OK, I admit it. I screwed up when I bought my HB 596HD DI. I should have spent the extra $100 and got the one with the GPS built in, but Cabellas didn't have that one in stock that day and the money was burning a hole in my pocket. So now I need to buy a separate GPS to install on my boat. Any suggestions out there that's not going to cost my my left n*t?


----------



## EnonEye (Apr 13, 2011)

Hey kschupp... when you comin over to clean out all those pine needles you left in my boat LOL
Ya know if you've already got a fishfinder you like have you considered just a plain ol GPS unit and put it into a hand-held mount on your dash (oops) helm?
Good fishin and see ya round CJ this comin fall.


----------



## kschupp (Aug 29, 2010)

EnonEye,
That's exactly what I'm looking for, but I don't know which one to buy. I want one that I can get lake maps on, mark the different way points, etc.

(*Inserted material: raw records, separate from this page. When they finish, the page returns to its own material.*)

-- ==== Sys2Proof/Tests/Slice0.lean ====
section
/-! SUPPORT. Tests of one step each, their expected results taken from spec/95_test_vectors.md (V1 to V25, PR1 to PR3) and
from the examples of the rules; the words of the encodings; the checks of WellFormed; and for every statement with
hypotheses a state that meets them. No test evaluates an OPEN parameter: the parameters are written out here. -/

namespace Sys2Proof.Tests

open Sys2Proof.Machine

/-! ### Small states -/

/-- The defaults of the spec, with the OPEN parameters chosen for these tests: `T = 2`, `K = 2`, `OFFSET = 0x10`. -/
def cfg : Config :=
  { cap := 32, idleThreshold := 2, idlePolicy := .respin, joiners := 2, offset := 0x10, maxAddresses := 2,
    statusCodes := standardStatusCodes, idxWidth := 8, reachTest := .ge, otherError := .fault,
    secondTransmit := .lastWins, resetReads := .value }

/-- S0 of spec/95_test_vectors.md: after reset and `init()`. -/
def s0 : State := { State.reset with cfg := cfg, control := { State.reset.control with initialised := true } }

/-- A write of `[0xAA, 0xBB]` to 0x20 after W8 (V1). -/
def writing : State :=
  { s0 with
    ctx := { s0.ctx with
      txBuffer := [(0, 0xAA), (1, 0xBB)], cursor := 0, length := 2, busy := true, addressAndDirection := 0x40,
      lastError := .noError }
    written := { s0.written with cursor := true, length := true, addressAndDirection := true, lastError := true }
    adapter := { s0.adapter with armed := true } }

/-- A read of three bytes from 0x20 into the caller's memory at 100 after RD8 (V2). -/
def reading : State :=
  { writing with
    ctx := { writing.ctx with rxTarget := ⟨.caller 100, 3⟩, addressAndDirection := 0x41 }
    written := { writing.written with rxTarget := true } }

/-- A probe of the handshake after RD8: one byte into `dummy` (V5, V9). -/
def probing : State :=
  { reading with ctx := { reading.ctx with rxTarget := ⟨.dummy, 1⟩, length := 0, addressAndDirection := 0x4B } }

/-- A body that answers with one more than the byte received first, or with an error code where `lastError()` is not "no
error" (256). -/
def echo : Body :=
  .call .lastError
    (.choose (.op .equal .result (.const 256))
      (.call (.loadOwned 0 (.const 0)) (.call (.transmitComputed [.op .add (.var 0) (.const 1)] (.const 1)) .done))
      (.call (.transmitComputed [.result] (.const 1)) .done)
      .done)

/-- A body that loads `count` received bytes one by one and stores each from `destination` on. -/
def collect (destination count : Nat) : Body :=
  .loop (.const count)
    (.call (.loadOwned 0 (.var 1))
      (.call (.store (.op .add (.const destination) (.var 1)) (.var 0))
        (.call (.assign 1 (.op .add (.var 1) (.const 1))) .done)))
    .done

/-- A target at 0x12 with user callbacks 1 (transmit [7, 8]) and 2 (copy two bytes to 200) (V3, V8, PR2). -/
def target : State :=
  { s0 with
    userCode := [(1, .call (.transmit [7, 8] 2) .done), (2, .call (.copyOwned 200 2) .done), (3, .done),
      (4, .call (.transmit [1, 2, 3] 3) (.call (.transmit [4] 1) .done)), (5, echo), (6, collect 300 2)]
    ctx := { s0.ctx with onRequest := some (.user 1), onReceive := some (.user 2) }
    control := { s0.control with ownAddress := some 0x12, generalCallEnable := true } }

/-- Inside the `onRequest` call of a Handler run. -/
def requesting : State :=
  { target with run := { target.run with inHandler := true, requestRun := true } }

/-- A device that waits at H7 with identity 1 (PR3). -/
def joined : State :=
  { s0 with
    ctx := { s0.ctx with onRequest := some .hsOnRequest, onReceive := some .hsOnReceive }
    written := { s0.written with hsCounter := true }
    control := { s0.control with ownAddress := some 0x11, generalCallEnable := true }
    run := { s0.run with phase := .handshake 1 .h7 } }

def atCursor (s : State) (cursor length : Nat) : State :=
  { s with ctx := { s.ctx with cursor := cursor, length := length } }

def samples (s : State) (lines : List Lines) : State := { s with env := { s.env with lines := lines } }

def stops (s : State) (answers : List Bool) : State := { s with env := { s.env with stops := answers } }

def atPhase (s : State) (p : Phase) : State := { s with run := { s.run with phase := p } }

/-- The state answered, if one is. -/
def next? : Out → Option State
  | .next s => some s
  | .fault _ => none
  | .refused _ => none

I've got a garmin for the car that I am using know, but I can't mark any way points on it.


----------



## EnonEye (Apr 13, 2011)

Yea wish I could recommend for ya but the one I've got is the lowest priced entry level black and white fishfinder/GPS that Eagle makes. They had a sale on them back last winter as they were being discontinued and I picked one up for around $200. It works great though but it's not a hand held. I know Gander Mountain in Huber off I-70 has a nice display and salesmen there that's knowledgeable. I usually go there for trials and to get info and then buy somewhere else that's more reasonable in price.


----------



## jstiene (Aug 14, 2008)

So I am also looking to purchase my first GPS and was hoping to get some suggestions. My Loran finally stopped working this year on my boat and I need to replace it. My fish finder is a separate unit and I may replace it also if the price is right. any suggestions are very much appreciated.

Thanks!
Joe


----------



## kschupp (Aug 29, 2010)

jstiene said:


> So I am also looking to purchase my first GPS and was hoping to get some suggestions. My Loran finally stopped working this year on my boat and I need to replace it. My fish finder is a separate unit and I may replace it also if the price is right. any suggestions are very much appreciated.
> 
> Thanks!
> Joe


 Joe,
Personally I would go with the http://store.humminbird.com/products/415571/597ci_HD_DI_Combo
It has the downimager, 2D sonar and GPS and runs about $650. The downimager isn't as good as the sideimager, but at about half the price it is well worth it. I bought the 596 (no GPS) has mentioned below and regret not getting the 597.
JMO.

Kent


----------